Duplication: each instance of the server & worker maintains its own cache. On a typical deployment with 2x server & 2x worker processes, this means 4x the work needs to be done to fill up 4 caches. Load-balancing means that they will be filled unevenly, which is inefficient.
Invalidation: we cannot implement an invalidation method which works across multiple instances. E.g. the TaxRate cache: we would like to keep it cached forever until a TaxRate is changed/added/removed. We could naively set up an EventBus subscriber to clear the cache when we detect a change. However, the change event will only be published on one instance. Any other instances will not know about that event, and their cache is now stale.

This second point is the reason we use TTLs with relatively short times. Again, leading to more work being done on the database.

It is also the reason we do not use caching in other scenarios that could radically improve performance: we cannot reliably invalidate a cache that is not shared by all instances.

Example

This issue was originally motivated by an investigation I am conducting into the performance of the order-related mutations. Using a prototype of this caching approach, I was able to speed up my benchmark by ~2.5x and cut the p(95) response time from 6.98s to 3s.

Proposed Solution

I propose introducing a shared caching mechanism into the core: CacheStrategy.

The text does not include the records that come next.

-- ==== Sys2Proof/Machine/Frames.lean ====
section
/-!
DEFINITION. The audio frame processor (40_frame_processor.md): BLOCK_START, FRAME, BLOCK_END, the effects, the meters
and the load monitor.
-/

namespace Sys2Proof.Machine

/-- A block entry: the previous entry becomes the period start (R60). -/
def LoadMonitor.enter (lm : LoadMonitor) (now : Word) : LoadMonitor :=
  { lm with tsPStart := lm.tsEntry, tsEntry := now, count := if lm.count.val = 0 then 1 else 2 }

/-- The load a block exit leaves, from the three timestamps (R72). -/
def LoadMonitor.update (lm : LoadMonitor) : LoadMonitor :=
  let busy := (lm.tsExit - lm.tsEntry).toNat
  let period := (lm.tsEntry - lm.tsPStart).toNat
  if lm.count.val = 2 ∧ period ≠ 0 then
    { lm with load := BitVec.ofNat 32 (min (100 * busy / period) (2 ^ 32 - 1)) }
  else lm

/-- `meterInputs()` over an interleaved block (R62). -/
def meterInputs (peak : Quad (BitVec 16)) : List Sample → Quad (BitVec 16)
  | l :: r :: rest =>
    meterInputs ((peak.set 0 (raisePeak (peak.get 0) l)).set 1 (raisePeak (peak.get 1) r)) rest
  | _ => peak

/-- `shape(c) = c³ >>a 24` (R66). -/
def shape (c : Value12) : Value12 := BitVec.ofNat 12 ((c.toNat * c.toNat * c.toNat) >>> 24)

/-- The filter loop of R67 over an interleaved block: L through the first instance, R through the second. -/
def filterBlock (fl fr : Filter) : List Sample → Filter × Filter × List Sample
  | l :: r :: rest =>
    let a := fl.fproc l
    let b := fr.fproc r
    let c := filterBlock a.1 b.1 rest
    (c.1, c.2.1, a.2 :: b.2 :: c.2.2)
  | _ => (fl, fr, [])

/-- A filter effect with requested mode m (R67). RESULT is not written. -/
def State.runFilterEffect (s : State) (m : FilterMode) : State :=
  let f0 := s.fi0.fsetp (shape s.acq.val.c0) s.acq.val.c1 m
  let f1 := f0.fdup s.fi1
  let c := filterBlock f0 f1 s.audio.buf
  { s with fi0 := c.1, fi1 := c.2.1, audio := { s.audio with wet := c.2.2 } }

/-- A block of the input's length whose elements an opaque effect chooses (R8, R65). -/
def opaqueBlock (element : Nat → Sample) (buf : List Sample) : List Sample :=
  (List.range buf.length).map element

/-- `runEffect(active)` (R63, R64, R65, R67). -/
def State.runEffect (s : State) : State :=
  match s.dispatcher.active with
  | .bypass => { s with audio := { s.audio with wet := s.audio.buf } }
  | .vca =>
    { s with
      vcaState := Config.vcaNext s.vcaState s.acq.val s.audio.buf
      audio := { s.audio with
        wet := opaqueBlock (Config.vcaSample s.vcaState s.acq.val s.audio.buf) s.audio.buf } }
  | .cleanDelay =>
    { s with
      delayState := Config.delayNext s.delayState s.acq.val s.audio.buf
      audio := { s.audio with
        wet := opaqueBlock (Config.delaySample s.delayState s.acq.val s.audio.buf) s.audio.buf } }
  | .lowpass => s.runFilterEffect .lowpass
  | .highpass => s.runFilterEffect .highpass
  | .bandpass => s.runFilterEffect .bandpass

/-- When the audio sequencer may take a block (R60, R120): otherwise the block is refused, never truncated. -/
def blockStartEnabled (p : Params) (frames : Nat) (samples : List Sample) (s : State) : Bool :=
  decide (s.audio.phase = .idle ∧ s.stopFlag = false ∧ frames ≤ p.maxFrames ∧ samples.length = 2 * frames)

/-- What BLOCK_START writes before the effect runs: load monitor, F, n, Buf, currWet, input meters (R60, R61, R62). -/
def State.takeBlock (p : Params) (frames : Nat) (samples : List Sample) (now : Word) (s : State) : State :=
  { s with
    lm := s.lm.enter now
    audio := { s.audio with frames := frames, n := 0, buf := samples, currWet := s.acq.val.get p.wetChannel }
    peak := meterInputs s.peak samples }

/-- The block is in progress (R60, last line). -/
def State.enterBlock (s : State) : State := { s with audio := { s.audio with phase := .inBlock } }

/-- BLOCK_START(F, samples, now) (R60). -/
def blockStart (p : Params) (frames : Nat) (samples : List Sample) (now : Word) (s : State) : StepOutcome :=
  if blockStartEnabled p frames samples s then
    .next (s.takeBlock p frames samples now).runEffect.enterBlock
  else .next s

/-- The wet gain w(n) of frame n of a block of F frames (R68). -/
def wetGain (prevWet currWet : Value12) (n frames : Nat) : Int :=
  prevWet.toNat + truncdiv ((n : Int) * ((currWet.toNat : Int) - prevWet.toNat)) frames

/-- `mix(i)`: floor of the weighted sum by 4096, saturated (R69; 90_conflicts.md C1). -/
def mix (w : Int) (wet dry : Sample) : Sample := sat16 (asr (w * wet.toInt + (4095 - w) * dry.toInt) 12)

/-- One lane of a FRAME step: mix, mute, write back, meter (R70). -/
def frameLane (w : Int) (g : Nat) (ch : Chan) (s : State) : StepOutcome :=
  let i := 2 * s.audio.n + laneOffset ch
  match s.readBuf i, s.readWet i with
  | some dry, some wet =>
    let o := muteApply (mix w wet dry) g
    .next ((s.writeBuf i o).setPeak (outMeter ch) (raisePeak (s.peak.get (outMeter ch)) o))
  | _, _ => .fault .bufferIndex

/-- The end of a FRAME step: the mute machine advances once, and so does n (R70, R103). -/
def State.endFrame (s : State) : State :=
  { s with mute := s.mute.advance, audio := { s.audio with n := s.audio.n + 1 } }

/-- When FRAME is enabled (R70). -/
def frameEnabled (s : State) : Bool := decide (s.audio.phase = .inBlock ∧ s.audio.n < s.audio.frames)

/-- FRAME (R70): both lanes under one wet gain and one mute gain. -/
def frame (s : State) : StepOutcome :=
  if frameEnabled s then
    let w := wetGain s.audio.prevWet s.audio.currWet s.audio.n s.audio.frames
    let g := s.mute.gainNum
    andThen (frameLane w g .left s) fun s1 => andThen (frameLane w g .right s1) fun s2 => .next s2.endFrame
  else .next s

/-- When BLOCK_END is enabled (R71). -/
def blockEndEnabled (s : State) : Bool := decide (s.audio.phase = .inBlock ∧ s.audio.n = s.audio.frames)

/-- BLOCK_END(now) (R71): the stop flag does not disable it. The delivered block is recorded
(notes/assumptions/9.md). -/
def blockEnd (now : Word) (s : State) : StepOutcome :=
  if blockEndEnabled s then
    .next { s with
      lm := LoadMonitor.update { s.lm with tsExit := now }
      audio := { s.audio with prevWet := s.audio.currWet, phase := .idle }
      delivered := s.audio.buf :: s.delivered }
  else .next s

end Sys2Proof.Machine
end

This will be strategy-based allowing you to decide whether you want to store that cache in:

the database
Redis
some other key-value storage system

The CacheStrategy would replace all existing caching mechanisms mentioned above, and would unlock the opportunity to make huge performance gains in currently slow areas like:

Checking Promotions on large orders
Evaluating collection filters

Because the cache is shared, it means as soon as one instance has cached a value, it will be available to all instances.

Design

At the most basic, the CacheStrategy will implement the typical cache methods: get() add(), delete().

It should also support key eviction via TTL which would be configurable per key.

It should be able to store JSON-like data, i.e. any serializable JS data structure, just like we already support with the job queue.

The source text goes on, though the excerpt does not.